Further this Court stated at page 881 of 232 N. E. 2d:
“In summation, it may be said that while the prosecution has presented circumstance upon circumstance pointing in varying degrees to the probability of the appellant’s guilt, still there are many notable voids in its case — too many to be ignored. The reasonable hypotheses of the appellant’s innocence remain infinite in number on the basis of the record before us. ... A verdict based merely upon suspicion, opportunity, probability, conjecture, speculation, and unreasonable inferences of guilt gleaned from the vague .circumstances in the record of the evidence before us cannot be upheld. . . .”
The case at bar does not conflict with the Mcmlove standard that the evidence must be of such conclusive and persuasive force that it points surely to guilt and excludes every reasonable hypothesis of innocence. Had there been testimony by a competent witness to identify the defendant as the man he saw kill the deceased and throw his body into a canal, there can be no doubt that the conviction would be upheld. Such identification would supply evidence which would in fact exclude every reasonable hypothesis of guilt. There is such evidence in the case at bar. The voids in evidence which forced the inferences and conjectures of
The evidence here amounts to more than a “suspicion” or a “scintilla.” Baker v. State (1956), 236 Ind. 55, 138 N. E. 2d 641. In examining other cases reversed for insufficiency of evidence, we find an absence of the type of competent evidence present in the case at bar. Riggs v. State (1957), 237 Ind. 629, 147 N. E. 2d 579; Shelby v. State (1950), 229 Ind. 186, 96 N. E. 2d 340; Penn v. State (1957), 237 Ind. 374, 146 N. E. 2d 240.
Burger’s identification in this case was corroborated by other witnesses, thus eliminating the problem of this Court’s reluctance to affirm a conviction based on the uncorroborated testimony of one witness. Penn v. State, supra.

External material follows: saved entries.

-- ==== Sys2Proof/Laws/Ops.lean ====
section
/-! SUPPORT. What each shared operation does, said once: reading and writing buffers keeps their canonical form, and what the
checks before a command can answer. -/

namespace Sys2Proof.Machine

/-! ### Cells and buffers -/

@[simp] theorem Cell.of_value (w : Word) : (Cell.of w).value = w := rfl
@[simp] theorem Cell.of_written (w : Word) : (Cell.of w).written = true := rfl
@[simp] theorem Cell.unwritten_written : Cell.unwritten.written = false := rfl

/-- Writing words keeps a buffer's length, its canonical form. -/
@[simp] theorem memWrite_length (buf : Buffer) (i : Nat) (ws : List Word) : (memWrite buf i ws).length = buf.length := by
  induction ws generalizing buf i with
  | nil => rfl
  | cons w ws ih => simp [memWrite, ih]

/-- A write leaves every cell outside the written range as it was. -/
theorem memWrite_get_outside (buf : Buffer) (i : Nat) (ws : List Word) (j : Nat) (h : j < i ∨ i + ws.length ≤ j) :
    (memWrite buf i ws)[j]? = buf[j]? := by
  induction ws generalizing buf i with
  | nil => rfl
  | cons w ws ih =>
    simp only [List.length_cons] at h
    rw [memWrite, ih _ _ (by omega), List.getElem?_set_ne (by omega)]

/-- A write leaves word k of what was written in cell i + k. -/
theorem memWrite_get_inside (buf : Buffer) (i : Nat) (ws : List Word) (k : Nat) (hk : k < ws.length)
    (hi : i + ws.length ≤ buf.length) : (memWrite buf i ws)[i + k]? = some (Cell.of ws[k]) := by
  induction ws generalizing buf i k with
  | nil => simp at hk
  | cons w ws ih =>
    simp only [List.length_cons] at hk hi
    rw [memWrite]
    cases k with
    | zero =>
      rw [memWrite_get_outside _ _ _ _ (by omega), Nat.add_zero, List.getElem?_set_self (by omega)]
      rfl
    | succ k =>
      have := ih (buf.set i (Cell.of w)) (i + 1) k (by omega) (by simp; omega)
      simpa [Nat.add_assoc, Nat.add_comm 1 k] using this

/-- Writing as many words as a buffer has replaces it. -/
theorem memWrite_all (buf : Buffer) (ws : List Word) (h : ws.length = buf.length) :
    memWrite buf 0 ws = ws.map Cell.of := by
  apply List.ext_getElem?
  intro j
  by_cases hj : j < ws.length
  · have := memWrite_get_inside buf 0 ws j hj (by omega)
    simp only [Nat.zero_add] at this
    simp [this, hj]
  · simp [List.getElem?_eq_none (Nat.le_of_not_lt hj),
      List.getElem?_eq_none (l := memWrite buf 0 ws) (i := j) (by simp; omega)]

/-- Writing one word sets one cell. -/
@[simp] theorem memWrite_one (buf : Buffer) (i : Nat) (w : Word) : memWrite buf i [w] = buf.set i (Cell.of w) := rfl

@[simp] theorem memRead_length (buf : Buffer) (i n : Nat) : (memRead buf i n).length = n := by
  induction n generalizing i with
  | zero => rfl
  | succ n ih => simp [memRead, ih]

/-- Reading n cells gives cells i, …, i + n − 1. -/
theorem memRead_get (buf : Buffer) (i n k : Nat) (hk : k < n) : (memRead buf i n)[k]? = some (cellAt buf (i + k)) := by
  induction n generalizing i k with
  | zero => omega
  | succ n ih =>
    cases k with
    | zero => simp [memRead]
    | succ k =>
      have := ih (i + 1) k (by omega)
      simpa [memRead, Nat.add_assoc, Nat.add_comm 1 k] using this

/-- Reading a whole buffer gives its cells. -/
theorem memRead_all (buf : Buffer) (n : Nat) (h : buf.length = n) : memRead buf 0 n = buf := by
  apply List.ext_getElem?
  intro j
  by_cases hj : j < n
  · rw [memRead_get _ _ _ _ hj]; simp [cellAt, List.getD, List.getElem?_eq_getElem (h ▸ hj)]
  · rw [List.getElem?_eq_none (by simp; omega), List.getElem?_eq_none (by omega)]

@[simp] theorem allWritten_map_of (ws : List Word) : allWritten (ws.map Cell.of) = true := by
  simp [allWritten]

@[simp] theorem allWritten_replicate_of (n : Nat) (w : Word) : allWritten (List.replicate n (Cell.of w)) = true := by
  simp [allWritten]

/-- Writing words into written cells leaves all cells written. -/
theorem allWritten_memWrite (buf : Buffer) (i : Nat) (ws : List Word) (h : allWritten buf = true) :
    allWritten (memWrite buf i ws) = true := by
  induction ws generalizing buf i with
  | nil => exact h
  | cons w ws ih =>
    apply ih
    simp only [allWritten, List.all_eq_true] at h ⊢
    intro c hc
    rcases List.mem_or_eq_of_mem_set hc with hc | rfl
    · exact h c hc
    · rfl

/-- Every operation that changes a buffer keeps the canonical form (spec/20_memory.md R50). -/
theorem Memory.wf_iff (s : State) :
    Memory.wf s = true ↔ s.hdr.length = 32 ∧ s.tgt.length = 8 ∧ s.out.length = s.cfg.capacity := by
  simp [Memory.wf, and_assoc]

/-- The reset memory is in canonical form, for every build. -/
theorem Memory.wf_resetOf (cfg : Config) : Memory.wf (State.resetOf cfg) = true := by
  simp [Memory.wf_iff, State.resetOf]

/-- MemWrite on any of the three buffers keeps the canonical form. -/
theorem Memory.wf_memWrite (s : State) (i : Nat) (ws : List Word) (h : Memory.wf s = true) :
    Memory.wf { s with hdr := memWrite s.hdr i ws } = true ∧ Memory.wf { s with tgt := memWrite s.tgt i ws } = true ∧
    Memory.wf { s with out := memWrite s.out i ws } = true := by
  simpa [Memory.wf_iff] using h

/-- The clearing of OUT at acceptance keeps the canonical form. -/
theorem Memory.wf_acceptDispatch (s : State) (header : List Word) (lc : Word) (h : Memory.wf s = true) :
    Memory.wf (s.acceptDispatch header lc) = true := by
  simp [Memory.wf_iff] at h ⊢; omega

/-- The reset of the buffers gives the canonical form. -/
theorem Memory.wf_applyReset (s : State) : Memory.wf s.applyReset = true := by
  simp [Memory.wf_iff]

@[simp] theorem failedOut_length (d n : Nat) : (failedOut d n).length = n := by simp [failedOut]

@[simp] theorem allWritten_failedOut (d n : Nat) : allWritten (failedOut d n) = true := by
  simp [allWritten, failedOut]

/-! ### Reading with the written marks -/

/-- Reading answers what `use` does with the words when all are written. -/
theorem readWords_of_written {cells : List Cell} (h : allWritten cells = true) (use : List Word → Result) :
    readWords cells use = use (cellWords cells) := by simp [readWords, h]

/-- Reading an unwritten word is the model fault (spec/10_state.md R30). -/
theorem readWords_of_unwritten {cells : List Cell} (h : allWritten cells = false) (use : List Word → Result) :
    readWords cells use = .fault .modelUnwrittenRead := by simp [readWords, h]

/-- A read that answers a next state has read written words. -/
theorem readWords_next {cells : List Cell} {use : List Word → Result} {t : State} (h : readWords cells use = .next t) :
    allWritten cells = true ∧ use (cellWords cells) = .next t := by
  unfold readWords at h
  split at h
  · exact ⟨‹_›, h⟩
  · cases h

/-! ### The checks before a command -/

/-- What `guarded` can answer (spec/60_exceptions.md R253): the command is rejected by one of the checks (in ERROR without an
effect), it is held, or it runs; and what is known then. -/
theorem guarded_cases (i : Instr) (s : State) (run : Result) :
    (∃ code q, code ≠ .none ∧ code ≠ .device ∧ guarded i s run = .next (s.reject code i.word q)) ∨
    (holds i.opcode s = true ∧ guarded i s run = .next s) ∨
    (guarded i s run = run ∧ (s.state = .error → executesInError i.opcode = true) ∧ i.indexLegal = true ∧
      i.payload.length = i.opcode.payloadWords ∧ (s.state = .busy → refusedWhileBusy i.opcode = false) ∧
      holds i.opcode s = false) := by
  unfold guarded
  split
  · rename_i h
    exact .inl ⟨.payload, responseWords s.cfg i.opcode, nofun, nofun, by
      rw [State.reject_of_error h.1]; rfl⟩
  · split
    · exact .inl ⟨.illegalCmd, 0, nofun, nofun, rfl⟩
    · split
      · exact .inl ⟨.payload, _, nofun, nofun, rfl⟩
      · split
        · exact .inl ⟨.busyHazard, _, nofun, nofun, rfl⟩
        · split
          · exact .inr (.inl ⟨‹_›, rfl⟩)
          · refine .inr (.inr ⟨rfl, ?_, ?_, ?_, ?_, ?_⟩) <;> simp_all

/-- A command that passes the checks runs. -/
theorem guarded_run {i : Instr} {s : State} (run : Result)
    (herr : s.state = .error → executesInError i.opcode = true) (hwf : i.wellFormed = true)
    (hbusy : s.state = .busy → refusedWhileBusy i.opcode = false) (hhold : holds i.opcode s = false) :
    guarded i s run = run := by
  simp only [Instr.wellFormed, Bool.and_eq_true, decide_eq_true_eq] at hwf
  unfold guarded
  rw [if_neg (by simp_all), if_neg (by simp_all), if_neg (by simp_all), if_neg (by simp_all), if_neg (by simp_all)]

/-- In ERROR every command but NOP, STATUS_READ, INFO_READ and RESET is discarded (spec/60_exceptions.md R255). -/
theorem guarded_discard {i : Instr} {s : State} (run : Result) (h : s.state = .error)
    (hi : executesInError i.opcode = false) :
    guarded i s run = .next (s.answered (List.replicate (responseWords s.cfg i.opcode) 0)) := by
  simp [guarded, h, hi, zeros, State.complete_eq_answered]

/-- Outside ERROR a wrong payload length raises E_PAYLOAD (spec/60_exceptions.md R258). -/
theorem guarded_payload {i : Instr} {s : State} (run : Result) (h : s.state ≠ .error) (hi : i.indexLegal = true)
    (hp : i.payload.length ≠ i.opcode.payloadWords) :
    guarded i s run = .next (s.erred .payload i.word (responseWords s.cfg i.opcode)) := by
  simp [guarded, h, hi, hp, State.reject_of_ne]

/-- A writing command in BUSY raises E_BUSY_HAZARD (spec/60_exceptions.md R256). -/
theorem guarded_busy {i : Instr} {s : State} (run : Result) (h : s.state = .busy) (hw : i.wellFormed = true)
    (hi : refusedWhileBusy i.opcode = true) :
    guarded i s run = .next (s.erred .busyHazard i.word (responseWords s.cfg i.opcode)) := by
  simp only [Instr.wellFormed, Bool.and_eq_true, decide_eq_true_eq] at hw
  simp [guarded, h, hw, hi, State.reject_of_ne]

/-- A held command changes nothing (spec/70_reset_and_hazards.md R290). -/
theorem guarded_hold {i : Instr} {s : State} (run : Result) (hw : i.wellFormed = true)
    (herr : s.state = .error → executesInError i.opcode = true)
    (hbusy : s.state = .busy → refusedWhileBusy i.opcode = false) (hh : holds i.opcode s = true) :
    guarded i s run = .next s := by
  simp only [Instr.wellFormed, Bool.and_eq_true, decide_eq_true_eq] at hw
  unfold guarded
  rw [if_neg (by simp_all), if_neg (by simp_all), if_neg (by simp_all), if_neg (by simp_all), if_pos hh]

end Sys2Proof.Machine
end

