/-- R163. -/
theorem test_tgtUpload :
    after State.tgt (step (sending blank 0x05000000 genesisTarget)) = some (genesisTarget.map Cell.of) := by decide

/-- V-X4: E_PAYLOAD. -/
theorem test_tgtUpload_payload :
    after (fun t => (t.statusWord, t.errcmd, t.tgt)) (step (sending blank 0x05000000 [1, 2, 3])) =
      some (0x00000503, 0x05000000, blank.tgt) := by decide

/-- R164. -/
theorem test_baseWrite :
    after State.base (step (sending blank 0x06000000 [0xFFFFFFFE])) = some (Cell.of 0xFFFFFFFE) := by decide

/-- V-E8: a dispatch of no lanes is accepted. -/
theorem test_dispatch_none :
    after (fun t => (t.state, t.out, t.lanes, t.lc)) (step (sending loaded 0x07000000 [0])) =
      some (.busy, List.replicate 4 (Cell.of 0), [], 0) := by decide

/-- V-X3 with CAP = 4, and V-E10. -/
theorem test_dispatch_stops :
    after (fun t => (t.statusWord, t.errcmd, t.lc, t.inflight)) (step (sending loaded 0x07000000 [5])) =
      some (0x00000303, 0x07000000, 0, false) ∧
    unwritten (step (sending { loaded with base := Cell.unwritten } 0x07000000 [1])) = true := by decide

/-- R180. -/
theorem test_readback :
    after State.responses (step (sending done 0x08000000 [])) = some [[0x1DAC2B7C, 0, 0, 0]] := by decide

/-- V-E11, and V-X5: discarded in ERROR with CAP zero words. -/
theorem test_readback_stops :
    unwritten (step (sending blank 0x08000000 [])) = true ∧
    after State.responses (step (sending inError 0x08000000 [])) = some [[0, 0, 0, 0]] := by decide

/-- V-H3. -/
theorem test_templateLoad :
    after State.hdr (step (sending blank 0x09000000 genesisPayload)) = some (genesisHeader.map Cell.of) := by decide

/-- V-H1. -/
theorem test_hdrDecode :
    after State.responses (step (sending loaded 0x0A000000 [])) = some [[0x00000001] ++ genesisPayload] := by decide

/-- V-K7, V-H7: a broken padding is reported and the fields still decode. -/
theorem test_hdrDecode_padding :
    after State.responses (step (sending { loaded with hdr := loaded.hdr.set 31 (Cell.of 0) } 0x0A000000 [])) =
      some [[0x00000000] ++ genesisPayload] := by decide

/-- V-K7, P2: HASH ignores HDR[19]. -/
theorem test_hash :
    after State.responses (step (sending { loaded with hdr := loaded.hdr.set 19 (Cell.of 0x12345678) } 0x0B000000 [0x1DAC2B7C])) =
      some [hashWords genesisDigest ++ [0x00000001]] := by decide +kernel

/-- V-X5. -/
theorem test_hash_discarded :
    after State.responses (step (sending inError 0x0B000000 [0])) = some [[0, 0, 0, 0, 0, 0, 0, 0, 0]] := by decide

/-- V-X4, V-X7. -/
theorem test_statusRead : after State.responses (step (sending inError 0x0C000000 [])) = some [[0x00000503]] := by decide

/-- 95 section 7, V-X7. -/
theorem test_infoRead :
    after State.responses (step (sending blank 0x0D000001 [])) = some [[0x00000004]] ∧
    after State.responses (step (sending blank 0x0D000002 [])) = some [[0x00000040]] ∧
    after State.responses (step (sending inError 0x0D000004 [])) = some [[0x05000000]] ∧
    after State.responses (step (sending loaded 0x0D000009 [])) = some [[0xFFFF0000]] := by decide

/-- 95 section 7: BASE unwritten. -/
theorem test_infoRead_unwritten : unwritten (step (sending blank 0x0D000006 [])) = true := by decide

/-- V-X8. -/
theorem test_reset :
    after (fun t => (t.statusWord, t.errcmd, t.lc)) (step (sending inError 0x0E000000 [])) = some (0, 0, 0) ∧
    after (fun t => (t.hdr, t.tgt, t.base)) (step (sending inError 0x0E000000 [])) =
      some (blank.hdr, blank.tgt, blank.base) := by decide

/-- spec/70_reset_and_hazards.md R290: RESET waits while a dispatch is in flight. -/
theorem test_reset_waits :
    after (fun t => (t.state, t.lc, t.responses)) (exec (.reset []) busy) = some (.busy, 2, []) := by decide

/-- V-X1, V-X6: an illegal word, outside ERROR and in it. -/
theorem test_illegal_word :
    after (fun t => (t.statusWord, t.errcmd, t.responses)) (step (sending blank 0x0F000000 [])) =
      some (0x00000103, 0x0F000000, [[]]) ∧
    after (fun t => (t.statusWord, t.errcmd, t.responses)) (step (sending inError 0x0F000000 [])) =
      some (0x00000503, 0x05000000, [[]]) := by decide

/-! ### Lanes, Completion, failure -/

/-- A lane about to end with the genesis digest. -/
def endingLane : Lane :=
  { startLane genesisHeader 0x1DAC2B78 4 with
    index := 3, compression := .digest, round := 64, chain := ⟨0, 0, 0, 0, 0, 0, 0, 0⟩, work := genesisDigest }

/-- V-E1: the passing lane writes its nonce to its slot and is gone. -/
theorem test_lane_writes_slot :
    (State.turnOfLane { busy with lanes := [endingLane] } 0).out =
      [Cell.of 0, Cell.of 0, Cell.of 0, Cell.of 0x1DAC2B7C] ∧
    (State.turnOfLane { busy with lanes := [endingLane] } 0).lanes = [] := by decide +kernel

/-- V-E4: nonces wrap. -/
theorem test_lane_nonce_wraps : laneNonce 0xFFFFFFFE 2 = 0 ∧ laneNonce 0xFFFFFFFE 3 = 1 := by decide

/-- R177, V-E8: Completion gives DONE; after an error STATE stays ERROR (V-E12). -/
theorem test_completion :
    (State.turnOfCompletion { busy with lanes := [] }).statusWord = 0x00000002 ∧
    (State.turnOfCompletion { inError with inflight := true }).statusWord = 0x00000503 := by decide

It was the trial court and the jury which had before it the witnesses and evidence and thereon made a finding of guilty. This Court, sitting without the benefit of the trial court’s facilities and opportunities, can only reverse its finding if it appears that as a matter of law an element of the offense was not established beyond a reasonable doubt. It is an inescapable fact that the record before us reveals that the jury was-presented with competent evidence that Burger accurately identified the cattle as his own, which were stolen from him and which the Appellant sold. This, together with the other evidence concerning the manner in which the Appellant sold the cattle, precludes this Court from reversing the jury’s finding.
Judgment affirmed.
Rehearing
ON PETITION FOR REHEARING
The only issue in appellant’s petition for rehearing that was not considered and decided in the original opinion is whether appellant has a right to oral argument
“While it is true that, when an appeal is afforded to an accused, certain essentials attach to the appellate procedure, it has never been required that one such essential be oral argument. It has been the experience of this court that oral argument has proved helpful or decisive only when the issues were too .complex to be adequately covered in a written brief. In the instant case we feel the briefs adequately and completely articulate the issue involved in this appeal.”
On the authority of that case we deny rehearing.
Note. — Reported in 239 N. E. 2d 605. Rehearing reported in 244 N. E. 2d 649.